= 1959 Cook's River state by-election =

Election result for Cook's River, New South Wales, Australia

A by-election was held for the New South Wales Legislative Assembly seat of Cook's River on Saturday, 12 December 1959 and was triggered by the death in office of the Premier of New South Wales, Joseph Cahill.

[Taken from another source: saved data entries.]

open Sys2Proof Sys2Proof.Machine Sys2Proof.Certificates in
/-- 15 R331, R334-R337, 16 R351-R353, R356, R357, R360, R362, R369-R371, 13 R307: a report reaches its group as a trap at a boundary; FAULT_RETRY and
FAULT_KILL act on a parked group; a stop reaches its unit; PARTITION_KILL ends a partition's launches; VCTL arms (EN 1, REMAIN at COUNT), refuses
and disarms a predicate, of a core or of a home; the debug registers ask for halts, dumps and traces; a context read or written ends with its
status. The model's choices in it are logs 16 (a partition's extent), 31 (what a refused arming leaves), 32 (how a dump goes to a peer), 36 (which part and path
takes a report), 88 (where it is sent) and 103 (a dump that has grown). -/
def Obligations.FaultAndDebugEventsComplete : Prop :=
  ∀ (s : State) (gs : Nat),
    (∀ rid r tm, (s.reports.find? fun x => x.id = rid && x.receiver.isNone) = some r → s.team? r.team = some tm →
      (let birth := gsOf tm.baseGc
       (s.reportGroup r = none → ∃ t, exec (.reportDelivery rid) s = .next t ∧ ∀ x ∈ t.reports, x.id ≠ rid) ∧
       (∀ g, s.reportGroup r = some g →
         (let last := (mfind tm.landedAt g).getD birth
          (r.sentTo = none → (s.landingDue r.team g = false ∨ r.after ≤ mget tm.noted g 0) →
            (s.landingDue r.team g = true ∨ ∃ kc ∈ s.liveCtxs r.team g, gsOf kc.2.gc = last) → ∃ t, exec (.reportDelivery rid) s = .next t ∧
            { t with reports := s.reports, pkgs := s.pkgs, nextId := s.nextId, freeCount := s.freeCount } = s ∧
            ∀ x ∈ t.reports, x.id = rid → x.sentTo = some last ∧ x.msg = s.nextId ∧ x.receiver = none) ∧
          (∀ dst, r.sentTo = some dst →
            (let There (k : Nat × Ctx) : Prop := k ∈ s.liveCtxs r.team g ∧ gsOf k.2.gc = dst ∧ k.2.place ≠ .moving
             ((s.reaches birth dst = false ∨ (s.handed birth dst r.msg 1 = true ∧ ∀ k, ¬ There k)) → ∃ t, exec (.reportDelivery rid) s = .next t ∧
               t.ctxs = s.ctxs ∧ ∀ x ∈ t.reports, x.id = rid → x.sentTo = none) ∧
             (∀ cid c e, s.reaches birth dst = true → s.handed birth dst r.msg 1 = true →
               pickLane r.lane ((s.liveCtxs r.team g).filter fun kc => gsOf kc.2.gc = dst && kc.2.place ≠ .moving) = some (cid, c) →
               (∀ x ∈ s.reports.takeWhile fun x => x.id ≠ rid, x.receiver.isSome = true ∨ x.team ≠ r.team ∨ s.reportGroup x ≠ some g) →
               (c.place = .active ∨ c.place = .pending) → c.inHandler = false → c.stop = none → c.parked = none → c.depart = none → c.split = [] →
               c.chain = [] → s.nextClausePath cid c = some e →
               (let d := c.setPath e (c.path e).unfetch
                let v := s.consume birth dst r.msg
                let u : State := { v.setCtx cid d with reports := s.reports.map fun x => if x.id = rid then { r with receiver := some cid } else x }
                exec (.reportDelivery rid) s = .next (u.takeTrap cid e (d.path e).pc ⟨r.code, r.cause, r.level, r.acls, r.qpos, true, r.addr, r.pc,
                  BitVec.ofNat 64 (v.reportDetail r % 2 ^ 32 * 2 ^ 32 + r.lane)⟩))))))))) ∧
    (∀ place,
      (s.parkedAt gs (place % 2048) = none → ∃ t, exec (.faultRetry gs place) s = .next t ∧ OnlyStks s t ∧ (t.stk gs).retryErr = true) ∧
      (∀ cid c, s.parkedAt gs (place % 2048) = some (cid, c) →
        (∃ t, exec (.faultRetry gs place) s = .next t ∧ { t with ctxs := s.ctxs } = s ∧ (∀ k, k ≠ cid → t.ctx? k = s.ctx? k) ∧
          t.ctx? cid = some { c.unpark with stall := 15 }) ∧
        (∀ l, s.launch? c.launch = some l → ∃ t l', exec (.faultKill gs place) s = .next t ∧ t.launch? c.launch = some l' ∧ l'.state = .done ∧
          l'.killed = true ∧ (l.status ≠ 0 → l'.status = l.status) ∧ (s.reports = [] → l.status = 0 → l'.status = 0xA2)))) ∧
    (∀ m cid c, m.target = .group cid → s.ctx? cid = some c → c.place ≠ .moving →
      ((s.stops.find? fun x => x.id = m.id && !x.line) = some m → StopMoves s m cid c (.stopArrival m.id)) ∧
      ((s.stops.find? fun x => x.id = m.id && x.line) = some m → StopMoves s m cid c (.haltLineArrival m.id))) ∧
    (∀ pkg p, ∃ t, exec (.partitionKill pkg p) s = .next t ∧
      (∀ k l, s.launch? k = some l → l.pkg = pkg → l.pslot = p → l.desc.agent = false → l.busy = true → ∃ l', t.launch? k = some l' ∧ l'.state = .done) ∧
      ((∀ kk ∈ s.stks, kk.2.streams = []) → NoHostWaitsAt s → (∀ m ∈ t.stops, m.line = true → m.pslot ≠ p) ∧ ∀ g l, l ∈ (t.stk g).lines → l.1 ≠ p)) ∧
    (∀ core pred v, pred < 16 →
      (let g := 24 * gs + core
       let q := mget (s.core g).preds pred Pred.reset
       (nbit v 63 = true → ∃ t, exec (.vctlArm gs core pred v) s = .next t ∧ { t with cores := s.cores } = s ∧ (∀ k, k ≠ g → t.core k = s.core k) ∧
         Armed false 0 15 pred v (s.core g).preds q (mget (t.core g).preds pred Pred.reset)) ∧
       (nbit v 63 = false → ∃ t, exec (.vctlDisarm gs core pred v) s = .next t ∧ { t with cores := s.cores } = s ∧
         mget (t.core g).preds pred Pred.reset = { q with vctl := BitVec.ofNat 64 v }))) ∧
    (∀ core pred v, 16 ≤ pred → pred < 48 →
      (let q := mget (s.stk gs).preds pred Pred.reset
       (nbit v 63 = true → ∃ t, exec (.vctlArm gs core pred v) s = .next t ∧ OnlyStks s t ∧ (∀ k, k ≠ gs → t.stk k = s.stk k) ∧
         Armed true 16 47 pred v (s.stk gs).preds q (mget (t.stk gs).preds pred Pred.reset)) ∧
       (nbit v 63 = false → ∃ t, exec (.vctlDisarm gs core pred v) s = .next t ∧ OnlyStks s t ∧
         mget (t.stk gs).preds pred Pred.reset = { q with vctl := BitVec.ofNat 64 v }))) ∧
    (∀ v, (let k := s.stk gs
      let scope := bits v 4 3
      let names (c : Ctx) : Prop := c.alive = true ∧ s.named (pkgOf gs) scope (bits v 7 6) (bits k.htgt.toNat 0 32) (bits k.htgt.toNat 32 32) c = true
      (scope ≠ 1 → scope ≠ 2 → scope ≠ 6 →
        (let Bad (i : Instr) : Prop := ∃ t, exec i s = .next t ∧ OnlyStks s t ∧ (t.stk gs).dbgErr = true
         (nbit v 13 = false → nbit v 14 = false → Bad (.haltRequest gs v)) ∧ (nbit v 13 = false → nbit v 14 = true → Bad (.haltAtRegion gs v)) ∧
         (nbit v 13 = true → Bad (.dumpRequest gs v)))) ∧
      ((scope = 1 ∨ scope = 2 ∨ scope = 6) →
        (nbit v 13 = false → nbit v 14 = false → ∃ t, exec (.haltRequest gs v) s = .next t ∧ t.ctxs = (s.dropAtReg gs).ctxs ∧ t.mem = s.mem ∧
          (t.stk gs).atReg = none ∧ (∀ kc ∈ s.ctxs, names kc.2 → ∃ m ∈ t.stops, m.target = .group kc.1 ∧ m.code = 0x82) ∧
          (scope = 6 → ∀ g r l, r ∈ (s.stk g).bankQueue → s.launch? r.launch = some l → l.pkg = pkgOf gs → l.id = bits k.htgt.toNat 0 32 →
            ∃ m ∈ t.stops, m.target = .bankRun g r.launch ∧ m.code = 0x82)) ∧
        ((∀ kc ∈ s.ctxs, kc.2.atRegion = false) → (s.dropAtReg gs).ctxs = s.ctxs) ∧
        (nbit v 13 = false → nbit v 14 = true → ∃ t, exec (.haltAtRegion gs v) s = .next t ∧ t.mem = s.mem ∧
          ∀ kc ∈ s.ctxs, names kc.2 → kc.2.stop = none → (kc.1, { kc.2 with atRegion := true }) ∈ t.ctxs)) ∧
      (∀ tk tm l, scope = 6 → nbit v 13 = true → s.teams = [(tk, tm)] → s.launch? tm.launch = some l → l.pkg = pkgOf gs → l.id = bits k.htgt.toNat 0 32 →
        (let slot := ((s.launches.find? fun kl => kl.2.pkg = pkgOf gs && kl.2.id = bits k.htgt.toNat 0 32).map fun kl => kl.2.pslot).getD 0
         let g := gsOf tm.baseGc
         let n := (s.dropAtReg gs).dumpLen tk tm none
         ((s.stk g).dumpFree slot < s.dumpOwed g slot + n → ∃ t, exec (.dumpRequest gs v) s = .next t ∧ OnlyStks (s.dropAtReg gs) t ∧
           (t.stk g).dmpDrop = (s.stk g).dmpDrop + 1) ∧
         (s.dumpOwed g slot + n ≤ (s.stk g).dumpFree slot → ∃ t d, exec (.dumpRequest gs v) s = .next t ∧ t.dumps = s.dumps ++ [d] ∧ d.team = tk ∧
           d.group = none ∧ d.pslot = slot ∧ d.bytes = n ∧ d.written = false ∧ t.ctxs = (s.dropAtReg gs).ctxs ∧
           ∀ kc ∈ s.teamCtxs tk, ∃ m ∈ t.stops, m.target = .group kc.1 ∧ m.code = 0x83))))) ∧
    (∀ v, (nbit v 0 = true → ∃ t, exec (.traceEnable gs v) s = .next t ∧ t.ctxs = s.ctxs ∧ (t.stk gs).trcEn = true ∧
        ((s.ctxs.all fun kc => gsOf kc.2.gc ≠ gs) = true → (s.stk gs).trcEn = false → OnlyStks s t ∧ (t.stk gs).trcHead = 0 ∧ (t.stk gs).trcIdle = false)) ∧
      (nbit v 0 = false → ∃ t, exec (.traceDisable gs v) s = .next t ∧ OnlyStks s t ∧ (t.stk gs).trcEn = false ∧ (t.stk gs).trcHead = (s.stk gs).trcHead)) ∧
    ((s.stk gs).trcEn = false → ∃ t, exec (.traceDrainEnd gs) s = .next t ∧ OnlyStks s t ∧ (t.stk gs).trcIdle = true) ∧
    (∀ gc, ∃ t, exec (.histClr gc) s = .next t ∧ { t with cores := s.cores } = s ∧ (t.core gc).hist = [] ∧ (∀ k, k ≠ gc → t.core k = s.core k)) ∧
    (∀ dump d,
      ((s.dumps.find? fun x => x.id = dump && !x.written) = some d → (∀ kc ∈ s.dumpCtxs d.team d.group,
          kc.2.stop.isSome = true ∧ kc.2.place ≠ .moving ∧ kc.2.place ≠ .landed) →
        (s.team? d.team = none → ∃ t, exec (.dumpImageWritten dump) s = .next t ∧ t.dumps = s.dumps.filter fun x => x.id ≠ dump) ∧
        (∀ tm, s.team? d.team = some tm → s.putDump d tm = none → exec (.dumpImageWritten dump) s = .next s) ∧
        (∀ tm u d', s.team? d.team = some tm → s.putDump d tm = some (u, d') → d'.id = dump ∧ d'.written = true ∧
          ∃ t, exec (.dumpImageWritten dump) s = .next t ∧ (d.toPeer = false → t.dumps = s.dumps.filter fun x => x.id ≠ dump) ∧
            (d.toPeer = true → u.reaches d.gs (u.stk d.gs).dumpDst = true → t.dumps = s.dumps.map fun x => if x.id = dump then d' else x))) ∧
      ((s.dumps.find? fun x => x.id = dump && x.written) = some d →
        (let k := s.stk d.gs
         let dst := k.dumpDst
         let n := d.bytes / 64
         let Lost : Prop := ∃ t, exec (.dumpPeerAck dump) s = .next t ∧ (∀ x ∈ t.dumps, x.id ≠ dump) ∧ t.ctxs = s.ctxs ∧ t.mem = s.mem ∧
           ((s.dumps.find? fun x => x.id = dump) = some d → (t.stk d.gs).dmpPeer = false)
         (d.reply = none →
           ((s.chan.find? fun m => m.body = .dump dump n) = none → Lost) ∧
           (∀ m, (s.chan.find? fun m => m.body = .dump dump n) = some m →
             (s.headOf m = false → exec (.dumpPeerAck dump) s = .next s) ∧
             (s.headOf m = true → ∃ t, exec (.dumpPeerAck dump) s = .next t ∧ t.ctxs = s.ctxs ∧ t.chan = s.chan.filter (fun x => x.id ≠ m.id) ∧
               t.dumps = s.dumps.map fun x => if x.id = dump then { x with reply := some s.nextId } else x))) ∧
         (∀ i, d.reply = some i → (s.reaches dst d.gs = false → Lost) ∧
           (let l := s.link (pkgOf dst) (planeOf dst) (pkgOf d.gs)
            s.handed dst d.gs i n = false → (∀ f ∈ l.retry ++ l.queue, f.tag ≠ i) → Lost) ∧
           (s.reaches dst d.gs = true → s.handed dst d.gs i n = true → ∃ t, exec (.dumpPeerAck dump) s = .next t ∧ t.ctxs = s.ctxs ∧ t.mem = s.mem ∧
             t.dumps = s.dumps.filter (fun x => x.id ≠ dump) ∧
             mget (t.stk d.gs).dmpTail d.pslot 0 = mget k.dmpTail d.pslot 0 + d.bytes))))) ∧
    (∀ (c : Cmd) (x : Ctx), s.cmd? c.id = some c → s.ctx? c.ctx = some x →
      (∀ target buf bytes dst, c.kind = .rdctx target buf bytes dst → ∃ t x', exec (.rdctxCopyComplete c.id) s = .next t ∧ t.cmd? c.id = none ∧
        t.ctx? c.ctx = some x' ∧ x'.sreg dst = 0 ∧ (∀ k, k ≠ dst → x'.sreg k = x.sreg k) ∧ x'.vregs = x.vregs) ∧
      (∀ target buf entry dst y, c.kind = .wrctx target buf entry dst → target ≠ c.ctx → s.ctx? target = some y →
        (let bs := c.sectors.flatMap fun z => z.pieces.flatMap fun p => s.refBytes p.2.1 p.2.2
         ∃ t x', exec (.wrctxWriteEnd c.id) s = .next t ∧ t.cmd? c.id = none ∧ t.ctx? c.ctx = some x' ∧ x'.vregs = x.vregs ∧
           (∀ k, k ≠ dst → x'.sreg k = x.sreg k) ∧
           (imgBad y bs = true → x'.sreg dst = 5 ∧ t.ctx? target = some y) ∧
           (imgBad y bs = false → x'.sreg dst = 0 ∧ t.ctx? target = some (y.writeImage bs (s.now y.gc))))))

The seat was subsequently retained for the Labor Party by his eldest son Tom. Despite Cook's River being a safe Labor seat, the Liberal Party fielded a candidate, John Bampton, a soap manufacturer. The Labor primary vote improved by 1.6% compared to the previous year's general election. The Communist Party of Australia stood Wal Buckley, an organiser for the Amalgamated Engineering Union, but only gained 4.6% of the vote.

==Results==

1959 Cook's River by-election Saturday 12 December
| Party |  | Candidate | Votes | % | ±% |
|---|---|---|---|---|---|
|  | Labor | Tom Cahill | 14,283 | 72.55 | +1.61 |
|  | Liberal | John Bampton | 4,488 | 22.80 | −1.45 |
|  | Communist | Walter Buckley | 916 | 4.65 | +4.65 |
| Total formal votes |  |  | 19,687 |  |  |
| Informal votes |  |  | 364 | 1.82 |  |
| Turnout |  |  | 20,051 | 84.48 |  |
|  | Labor hold |  | Swing | +1.61 |  |

Joseph Cahill died. The Labor Party retained the seat on an improved margin, which was nonetheless significant due to the large personal vote for Cahill and sympathy after his death which was then carried by his son.